*** Data for the task Section Begins ***

/-- A word that decodes is the word of the instruction it decodes to: each instruction has one word (R70,
R71; the ignored fields are kept in the instruction, log entry 17). -/
def Obligations.DecodedWordIsItsEncoding : Prop :=
  ∀ (op : Word) (i : Instr), decode op = some i → encode i = op

/-- A word decodes to an instruction of a row exactly when it meets the row's mask and pattern, and to none
exactly when it meets no row (R78, R79). -/
def Obligations.DecodingFollowsTheTable : Prop :=
  (∀ (op : Word) (i : Instr), decode op = some i → (rowOf i).accepts op = true) ∧
  (∀ op : Word, decode op = none ↔ ∀ r ∈ opcodeTable, r.accepts op = false)

/-- No word meets two rows of the opcode table ("The rows are disjoint", R78). -/
def Obligations.OpcodeRowsAreDisjoint : Prop :=
  opcodeTable.Pairwise fun r q => ∀ op : Word, ¬ (r.accepts op = true ∧ q.accepts op = true)

/-- The illegal words, class by class, as R79 lists them. -/
def Obligations.IllegalWordsAreTheListedOnes : Prop :=
  ∀ op : Word, decode op = none ↔
    (op.toNat / 4096 = 0x0 ∧ op ≠ 0x00E0#16 ∧ op ≠ 0x00EE#16) ∨
    (op.toNat / 4096 = 0x8 ∧ op.toNat % 16 ∈ [0x8, 0x9, 0xA, 0xB, 0xC, 0xD, 0xF]) ∨
    (op.toNat / 4096 = 0xE ∧ op.toNat % 256 ∉ [0x9E, 0xA1]) ∨
    (op.toNat / 4096 = 0xF ∧
      op.toNat % 256 ∉ [0x07, 0x0A, 0x15, 0x18, 0x1E, 0x29, 0x33, 0x55, 0x65])

/-- Words the spec writes out beside the instructions they stand for (95_test_vectors, part 3). -/
def Obligations.WrittenOutWordsDecode : Prop :=
  decode 0x00E0#16 = some .cls ∧ decode 0x2210#16 = some (.call 0x210) ∧
  decode 0x8104#16 = some (.addReg 1 0) ∧ decode 0xD234#16 = some (.drw 2 3 4) ∧
  decode 0xE1A1#16 = some (.sknp 1) ∧ decode 0xF265#16 = some (.load 2) ∧
  decode 0x0000#16 = none ∧ decode 0x8128#16 = none

/-- The fetch is big-endian and needs both bytes inside memory (20_memory R54, R58). -/
def Obligations.FetchReadsTwoBytesBigEndian : Prop :=
  ∀ (m : Memory) (a : Nat),
    (a + 1 < 4096 → ∃ op, fetchWord m a = some op ∧
      op.toNat = (m.byteAt a).toNat * 256 + (m.byteAt (a + 1)).toNat) ∧
    (4095 ≤ a → fetchWord m a = none)

/-! ### The cycle and the faults (40_cycle_and_control, 60_exceptions) -/

/-- A step runs the decoded instruction: where the two bytes at `pc` decode to `i` and no fault is recorded,
step is exec of `i`, and after it the end of the cycle, which a faulting instruction skips (R100). -/
def Obligations.StepRunsTheDecodedInstruction : Prop :=
  ∀ (s : State) (i : Instr), s.fault = none → s.pc.toNat + 1 < 4096 →
    decodeBytes (s.mem.byteAt s.pc.toNat) (s.mem.byteAt (s.pc.toNat + 1)) = some i →
    step s = match exec i s with
      | .next t => .next t.afterExec
      | .fault r => .fault r
      | .refused r => .refused r

/-- What the end of a completed cycle does after the instruction's effect `t`: both timers one lower, never
below 0, `tone_stop` exactly when `ST` goes from 1 to 0, everything else as the instruction left it, the
cycle's key sample used up (R100 steps 5 to 7). -/
def Obligations.CycleEndsWithTimersAndTone : Prop :=
  ∀ (s t : State) (i : Instr), Fetches s i → exec i s = .next t → t.fault = none →
    ∃ u, step s = .next u ∧ u.dt.toNat = t.dt.toNat - 1 ∧ u.st.toNat = t.st.toNat - 1 ∧
      (u.toneStop = true ↔ t.st.toNat = 1) ∧
      u.v = t.v ∧ u.index = t.index ∧ u.pc = t.pc ∧ u.sp = t.sp ∧ u.stack = t.stack ∧
      u.mem = t.mem ∧ u.display = t.display ∧ u.rng = t.rng ∧ u.fault = none ∧
      u.keys = s.keys.tail ∧ u.ticks = s.ticks + 1 ∧ u.resets = s.resets

/-- Both timers count down in every cycle that completes, whatever the instruction; a timer the instruction
writes counts down from the new value; a faulting cycle and a tick of a faulted core leave them (44 R220,
its cycles without a fault by decision D28). -/
def Obligations.TimersCountEveryCompletedCycle : Prop :=
  (∀ (s u : State) (i : Instr), Fetches s i → step s = .next u → u.fault = none →
    (u.dt.toNat = (match i with | .ldDt x => s.reg x | _ => s.dt).toNat - 1) ∧
    (u.st.toNat = (match i with | .ldSt x => s.reg x | _ => s.st).toNat - 1)) ∧
  (∀ s u : State, step s = .next u → u.fault ≠ none → u.dt = s.dt ∧ u.st = s.st)

/-- `tone_stop` is 1 after a cycle exactly when its decrement took `ST` from 1 to 0: not when `ST` was 0
already, not when `Fx18` wrote 0, and not in a cycle that faults (44 R221, 60 R244). -/
def Obligations.ToneStopOnlyOnOneToZero : Prop :=
  (∀ (s u : State) (i : Instr), Fetches s i → step s = .next u → u.fault = none →
    (u.toneStop = true ↔ (match i with | .ldSt x => s.reg x | _ => s.st) = 1)) ∧
  (∀ s u : State, s.fault = none → step s = .next u → u.fault ≠ none → u.toneStop = false)

/-- A fetch faults exactly when its second byte would lie outside memory, with the record of the table;
every fetch below that is performed, at any address and any alignment (60 R245, 20 R58; decision D13). -/
def Obligations.FetchFaultsOnlyPastTheEnd : Prop :=
  ∀ s : State, s.fault = none →
    (4095 ≤ s.pc.toNat →
      step s = .next (s.withFault .fetchOutOfRange none (some s.pc.toNat))) ∧
    (s.pc.toNat < 4095 → ∀ u r, step s = .next u → u.fault = some r → r.cause ≠ .fetchOutOfRange)

/-- An illegal word that is fetched raises the decode fault, with the word and its address, and nothing else
of the state changes but the tone output, which is 0; a word that decodes never raises it (60 R241). The
record and the precise entry are decision D22 (log entry 1); that the model's own fields stay is log entry
14. -/
def Obligations.IllegalWordRaisesDecodeFault : Prop :=
  ∀ s : State, s.fault = none → s.pc.toNat < 4095 →
    (decode s.wordAtPc = none →
      step s = .next (s.withFault .decodeFault (some s.wordAtPc) none)) ∧
    (decode s.wordAtPc ≠ none → ∀ u r, step s = .next u → u.fault = some r → r.cause ≠ .decodeFault)

/-- A tick of a faulted core changes nothing, and the record stays (60 R248, 40 R101). -/
def Obligations.FaultedCoreIgnoresTicks : Prop :=
  ∀ s : State, s.fault ≠ none → step s = .next s

/-- Faults are precise: of a faulting cycle nothing is kept but the record, which names the address of the
instruction, and `tone_stop` is 0 (60 R244; decision D22). -/
def Obligations.FaultsKeepNoWrite : Prop :=
  ∀ s u : State, s.fault = none → step s = .next u → u.fault ≠ none →
    ∃ r, u = { s with fault := some r, toneStop := false } ∧ r.pc = s.pc

/-- When a cycle faults and with which record: exactly in the cases of the table of faults, for every
instruction and state (60 R240, R247; decisions D3, D12, D13, D22, D23). -/
def Obligations.FaultsExactlyWhenDue : Prop :=
  ∀ s u : State, s.fault = none → step s = .next u → ∀ r, u.fault = some r ↔ FaultDue s r

/-- Every tick has a next state, from every state: no instruction and no operand stops the model
(00_scope R19). -/
def Obligations.EveryTickHasANextState : Prop :=
  ∀ s : State, ∃ u, step s = .next u

/-! ### Invariants -/

/-- Every step keeps the invariant: memory in canonical form, `I` below 4096, `pc` at most 4350, every live
stack entry at most 4094, `tone_stop` 0 with a fault (10_state R24, R25; 40 R105; 60 R244). The canonical form
of memory is no rule of the spec but the model's own choice (log entry 9). -/
def Obligations.StepKeepsInvariant : Prop :=
  ∀ s u : State, s.Inv → step s = .next u → u.Inv

/-- The invariant holds right after reset. The canonical form of memory is the model's own choice (log entry
9), the reset values are the spec's decision D24 (log entry 8). -/
def Obligations.ResetMeetsInvariant : Prop :=
  State.reset.Inv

*** Data for the task Section Ends ***

Starting with the line that contains "s = .next u → u.Inv", return every line through the last one of the records, exactly as written.

> **Solution to this problem**:
  ∀ s u : State, s.Inv → step s = .next u → u.Inv

/-- The invariant holds right after reset. The canonical form of memory is the model's own choice (log entry
9), the reset values are the spec's decision D24 (log entry 8). -/
def Obligations.ResetMeetsInvariant : Prop :=
  State.reset.Inv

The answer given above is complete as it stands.